Namun demikian budbahasa, moral, budpekerti dan budbahasa tetap saling berhubungan dan membutuhkan. Uraian tersebut di atas memberikan dengan jelas bahwa budpekerti, sopan santun dan budpekerti berasala dari produk rasio dan budaya penduduk yang secara selektif diakui selaku yang berfaedah dan baik bagi kelancaran hidup manusia. Sementara adat berasal dari wahyu, yakni ketentuan yang berdasarkan isyarat Al-Qur'an dan Hadis. Dengan kata lain jikalau budbahasa, sopan santun dan budpekerti berasal dari manusia sedangkan budpekerti berasal dari Tuhan.

Daftar Pustaka
  • Achmad, Mudlor. Tt. Etika dalam Islam. Al-Ikhlas. Surabaya.
  • Al-Jazairi, Syekh Abu Bakar. 2003. Mengenal Etika dan Akhlak Islam. Lentera. Jakarta.
  • Bakry, Oemar. 1981. Akhlak Muslim. Aangkasa. Bandung.
  • Halim, Ridwan. 1987. Hukum Adat dalam Tanya Jawab. Ghalia Indonesia. Jakarta.
  • Ilyas, Yunahar. 1999. Kuliah Akhlak. Lembaga Pengkajian dan Pengamalan Islam. Yogyakarta.
  • Kusumamihardja, Supan dkk. 1978. Studia Islamica. Pt Giri Mukti Pasaka. Jakarta.
  • Masyhur, Kahar. 1986. Meninjau berbagai Ajaran; Budipekerti/Etika dengan Ajaran Islam. Kalam Mulia. Jakarta.
  • Mustofa, Ahmad. 1999. Ilmu Budaya Dasar. CV Pustaka Setia. Bandung.
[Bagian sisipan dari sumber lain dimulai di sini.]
-- ==== Sys2Proof/Machine/RegMap.lean ====
section
/-! DEFINITION. The register maps of every block, one entry per field, copied from the register tables of the chapters
(01 Table 8, 02 Table 13, 03 Tables 2, 11, 12, 04 Tables 8, 9, and the live and shadow tables of chapters 05 to 23); the
names are the manual's own, PAGE.REGISTER.FIELD (00, Conventions). A range narrower than the field is the one its
description or its value table gives (R11, R42 step 3). -/

namespace Sys2Proof.Machine
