/-- The switches of half `m` that conduct now. -/
def hbConducts (s : State) (m : Nat) : Bool × Bool :=
  hbSides s m (hbGet s (if hbFollower s m then m - 1 else m)).gate

/-- Clock s of a period of the bridge's generator (R171). At DEFF = 4095 a switch that the limiter has turned off waits for its
10 µs (R178). -/
def hbPulseStart (s : State) (n : Nat) : State :=
  let p := hbPage n
  let c := hbGet s n
  let g := cfg s p R.HB.CFG.FGRP
  if !c.gen || !grpClock s g (cfg s p R.HB.CFG.PHASE * grpClocks g / 4096) then s
  else
    let d := hbDeffOf s n (hbDemand s n).2.1
    let held := isSet s p R.HB.STAT.CLIM && getF s p R.HB.STAT.DEFF = 4095
    let s := setFlag (setF s p R.HB.STAT.DEFF d) p R.HB.STAT.CLIM false
    if d = 0 then hbStat (hbSet s n { c with gate := false }) n
    else if d = 4095 then hbStat (hbSet s n { c with gate := c.gate || !held }) n
    else
      let (on, e) := genPulse d (grpClocks (cfg s p R.HB.CFG.FGRP)) c.rem
      hbStat (hbSet s n { c with gate := decide (on ≠ 0), rem := e }) n

/-- The on-time of a pulse ends; the sample of the bridge current, `neg` where it flows into the output (R171, 07 R149), where slice 2
serves it (R146). -/
def hbPulseEnd (s : State) (n : Nat) (code : BitVec 12) (neg served : Bool) : State :=
  let p := hbPage n
  let c := hbGet s n
  if !c.gen || !c.gate || getF s p R.HB.STAT.DEFF = 4095 then s
  else if !served || !msqFresh s .hbCurrent then hbSet s n { c with gate := false }
  else
    let s := setFlag (setF s p R.HB.IMEAS.CODE code.toNat) p R.HB.IMEAS.VALID true
    let s := setFlag s p R.HB.IMEAS.NEG neg
    hbSet s n { c with gate := false }

/-- The limiter acts: the driven switch turns off for the rest of the period, and the current decays as DECAY sets (R178,
`hbSides`). -/
def hbLimit (s : State) (n : Nat) : State :=
  let c := hbGet s n
  if c.gen && c.gate && cfg s (hbPage n) R.HB.LIM.ILIM ≠ 0 then
    setFlag (hbSet s n { c with gate := false }) (hbPage n) R.HB.STAT.CLIM true
  else s

/-- At DEFF = 4095 the driven switch turns on again 10 µs after the limiter acted (R178). -/
def hbLimitAgain (s : State) (n : Nat) : State :=
  let c := hbGet s n
  if c.gen && !c.gate && getF s (hbPage n) R.HB.STAT.DEFF = 4095 then hbSet s n { c with gate := true } else s

/-! ### Ripple counting (R183 to R186) -/

/-- Signed 32-bit position. -/
def hbPos (s : State) (n : Nat) : Int := sext 32 (getF s (hbPage n) R.HB.POS.POS)

/-- The detector runs: RIP.EN, and the state is none of LATCH, LOCKOUT, FOLLOWER (R183). -/
def hbRippleRuns (s : State) (n : Nat) : Bool :=
  let st := hbStateCode s n
  cfgOn s (hbPage n) R.HB.RIP.EN && st ≠ 5 && st ≠ 6 && st ≠ 9

/-- Expected period in 10 µs: the mean of up to 4 last accepted periods; TSEED where there is none (R184), rounded down
(DESIGN CHOICE, notes/assumptions/87). -/
def hbTexp (s : State) (n : Nat) : Nat :=
  let l := (hbGet s n).pers
  if l.isEmpty then cfg s (hbPage n) R.HB.RIP.TSEED else l.sum / l.length

/-- The mean current of ripple `k` before the newest, 0 where the history does not reach. -/
def hbIbar (c : HbSt) (k : Nat) : Int := ((c.ibar.getD k 0 : Nat) : Int)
  • Nata, Abuddin. 2003. Akhlak Tasawuf. PT Raja Grafindo Persada. Jakarta
  • Rifa'i, Mohammad. 1987. 300 Hadits Bekal Dakwah dan Pembina Pribadi Muslim. Wicaksana. Semarang.
  • Salam, Zarkasji Abdul. 1994. Pengantar Ilmu Fiqh Ushul Fiqh. Lembaga Studi Filsafat Islam. Yogyakarta.